Il suggerimento del team che H. naledi potrebbe aver fatto strumenti dell’età della pietra media trovati nella regione ha anche suscitato scetticismo. L’archeologo Curtis Marean dell’Arizona State University dice che l’ipotesi è ragionevole, ma non forte. “Se questo era un produttore di utensili di pietra, allora mi sembra quasi impossibile che nessun utensile di pietra sia arrivato nelle grotte con loro”, commenta.

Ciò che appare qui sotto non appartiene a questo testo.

-- ==== Sys2Proof/Machine/Core.lean ====
section
/-! DEFINITION. The machine as the host sees it. -/

def Sys2Proof.core : Host.Core :=
  { State := Sys2Proof.Machine.State
    Fault := Sys2Proof.Machine.Fault
    Refusal := Sys2Proof.Machine.Refusal
    step := Sys2Proof.Machine.step
    reset := Sys2Proof.Machine.State.reset }
end

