/-- One of two lists, by the part. -/
def byPart {α : Type} (p : Part) (a b : α) : α :=
  match p with
  | .sw => a
  | .ep => b
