/-- O16. Owners, snoops, fences and owner-lost lines run, and the host gives up a line. The owner returns a line (R123, R126), a snoop answer ends its wait (R123), a late one fences the agent (R130), software fences and readmits a slot (R130, R134), owner-lost flags are cleared (R133) and their log is read (R143). A clean eviction of the host enters the home as an eviction (R380, R385). Each of these commands is shown to end in a next state: writeback, cleanEvict, snpRspReceive, snoopTimeout, agtFenceWrite, agtReadmitWrite, olClearWrite, olClearDone, olRec1Read, memClnEvct. Rests on R123, R126, R130, R133, R134, R143, R380, R385. -/
def Obligations.CoherenceRowsComplete : Prop :=
  (∀ (k : Packet) (p off slot : Nat) (e : DirEntry) (s : State), k.mark = false → crcOk k = true → placeOf k.addr = .pool s.switchId p off → s.agentSlot k.src = some slot → s.snoopsInTime slot = true → s.returnCheck k.ctx k.ptn p (off / 128) (some slot) = stOK → s.ownsLine (lineKey p (off / 128)) (some slot) = true → s.dirAt (lineKey p (off / 128)) = some e → e.recalling = none → s.ptnBacked p = false →
    Settles (.writeback k) s fun u => u.sw.pool.mem = Memory.write s.sw.pool.mem (s.hbmLine p (off / 128) * 128) (slice k.payload 0 128) ∧ u.sw.pool.dir = removeAt s.sw.pool.dir (lineKey p (off / 128))) ∧
  (∀ (k : Packet) (p off slot : Nat) (e : DirEntry) (s : State), k.mark = false → crcOk k = true → placeOf k.addr = .pool s.switchId p off → s.agentSlot k.src = some slot → s.snoopsInTime slot = true → s.returnCheck k.ctx k.ptn p (off / 128) (some slot) = stOK → s.ownsLine (lineKey p (off / 128)) (some slot) = true → s.dirAt (lineKey p (off / 128)) = some e → e.recalling = none →
    Settles (.cleanEvict k) s fun u => u.sw.pool.dir = removeAt s.sw.pool.dir (lineKey p (off / 128)) ∧ u.sw.pool.mem = s.sw.pool.mem) ∧
  (∀ (k : Packet) (sid p off slot : Nat) (e : DirEntry) (r : Recall) (s : State), k.mark = false → crcOk k = true → k.op = opSNP_RSP → k.aux % 4 = 1 → placeOf k.addr = .pool sid p off → s.agentSlot k.src = some slot → s.snoopsInTime slot = true → s.dirAt (lineKey p (off / 128)) = some e → e.recalling = some r → r.inv = true → r.wait.testBit slot = true → r.unsent.testBit slot = false → r.again.testBit slot = false →
    Settles (.snpRspReceive k) s fun u => u = (s.onPool fun q => { q with spent := q.spent.erase (lineKey p (off / 128), slot) }).putDir (lineKey p (off / 128)) ({ e.without slot (s.slotHost slot) with excl := false } : DirEntry).ended) ∧
  (∀ (slot : Nat) (s : State), lookup s.sw.pool.recalls slot = none → s.slotState slot = 1 → s.sw.pool.dir.any (fun e => e.2.recalling.any fun r => r.wait.testBit slot && !r.unsent.testBit slot && (lookup r.sent slot).any fun a => s.due .sw a (s.get .sw DIR_SNOOP_TMO_TICKS)) = true →
    Settles (.snoopTimeout slot) s fun u => u.slotState slot = 3 ∧ u.get .sw DIR_AGT_STS_CAUSE (slot + 1) = 3) ∧
  (∀ (path : Path) (s : State), s.writeOpen path .sw pgDir 0x50 = true → s.slotState (s.get .sw DIR_AGT_SEL_SLOT) = 1 →
    Does (.agtFenceWrite path) s fun t => ∃ u : State, t = u.settle.regDone .sw path stOK ∧ u.slotState (s.get .sw DIR_AGT_SEL_SLOT) = 3 ∧ u.get .sw DIR_AGT_STS_CAUSE (s.get .sw DIR_AGT_SEL_SLOT + 1) = 4) ∧
  (∀ (path : Path) (s : State), s.writeOpen path .sw pgDir 0x50 = true → s.slotState (s.get .sw DIR_AGT_SEL_SLOT) = 3 →
    Does (.agtReadmitWrite path) s fun t => t.slotState (s.get .sw DIR_AGT_SEL_SLOT) = 1) ∧
  (∀ (o : Origin) (v : Word) (s : State), s.writeOpen o.path .sw pgDir 0xA0 = true → s.controls o (getBits v 0 6) = true → s.flag .sw DIR_OL_CLEAR_BUSY = false →
    Does (.olClearWrite o v) s fun t => t.flag .sw DIR_OL_CLEAR_BUSY = true ∧ t.get .sw DIR_OL_CLEAR_LINE = getBits v 7 33 ∧ t.flag .sw DIR_OL_CLEAR_ALL = v.getLsbD 6) ∧
  (∀ (s : State), s.flag .sw DIR_OL_CLEAR_BUSY = true →
    Settles (.olClearDone) s fun u => u.flag .sw DIR_OL_CLEAR_BUSY = false ∧ u.sw.pool.lost = (if s.flag .sw DIR_OL_CLEAR_ALL then keepIf (fun k _ => keyPtn k != s.get .sw DIR_OL_CLEAR_PARTITION) s.sw.pool.lost else removeAt s.sw.pool.lost (lineKey (s.get .sw DIR_OL_CLEAR_PARTITION) (s.get .sw DIR_OL_CLEAR_LINE)))) ∧
  (∀ (path : Path) (s : State), path = .host ∨ (path = .sideband ∧ s.mainServes = true) →
    Does (.olRec1Read path) s fun t => t.sw.pool.olLog = s.sw.pool.olLog.drop 1 ∧ Out.regDone .sw path stOK s.olRec1 ∈ t.out) ∧
  (∀ (dpa : Nat) (s : State), s.cxlMem = true → s.hostCheck (dpa / 64 * 64) = stOK → s.hostSlot.all s.snoopsInTime = true → s.ownsLine (lineKey (dpa / 64 * 64 / 2 ^ 40) ((dpa / 64 * 64 % 2 ^ 40) / 128)) s.hostSlot = true → s.otherHalf (lineKey (dpa / 64 * 64 / 2 ^ 40) ((dpa / 64 * 64 % 2 ^ 40) / 128)) (dpa / 64 * 64 % 2 ^ 40) = 0 → ((s.dirAt (lineKey (dpa / 64 * 64 / 2 ^ 40) ((dpa / 64 * 64 % 2 ^ 40) / 128))).bind (·.recalling)) = none →
    Settles (.memClnEvct dpa) s fun u => u.sw.pool.dir = removeAt s.sw.pool.dir (lineKey (dpa / 64 * 64 / 2 ^ 40) ((dpa / 64 * 64 % 2 ^ 40) / 128)) ∧ u.sw.pool.mem = s.sw.pool.mem)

Collard, da parte sua, dà più credito all’idea. “Abbiamo avuto una comprensione semplicistica di come il record archeologico si riferisce ai fossili”, osserva. “Dobbiamo pensare alla possibilità che il naledi sia stato coinvolto nella produzione di una o più di queste culture”. Collard nota che sia i Neandertal che i primi H. sapiens hanno fatto gli stessi tipi di strumenti del cosiddetto Paleolitico medio nel Vicino Oriente. Forse più specie, compreso il piccolo H. naledi, hanno fatto anche strumenti del Medio Paleolitico. In questo caso, gli scienziati dovranno riconsiderare la nozione di lunga data che la dimensione del cervello guida la complessità del comportamento. Collard pensa che ci siano buone ragioni per farlo: “La storia della paleoantropologia è disseminata di ipotesi profondamente radicate che sono state ribaltate da nuove scoperte.”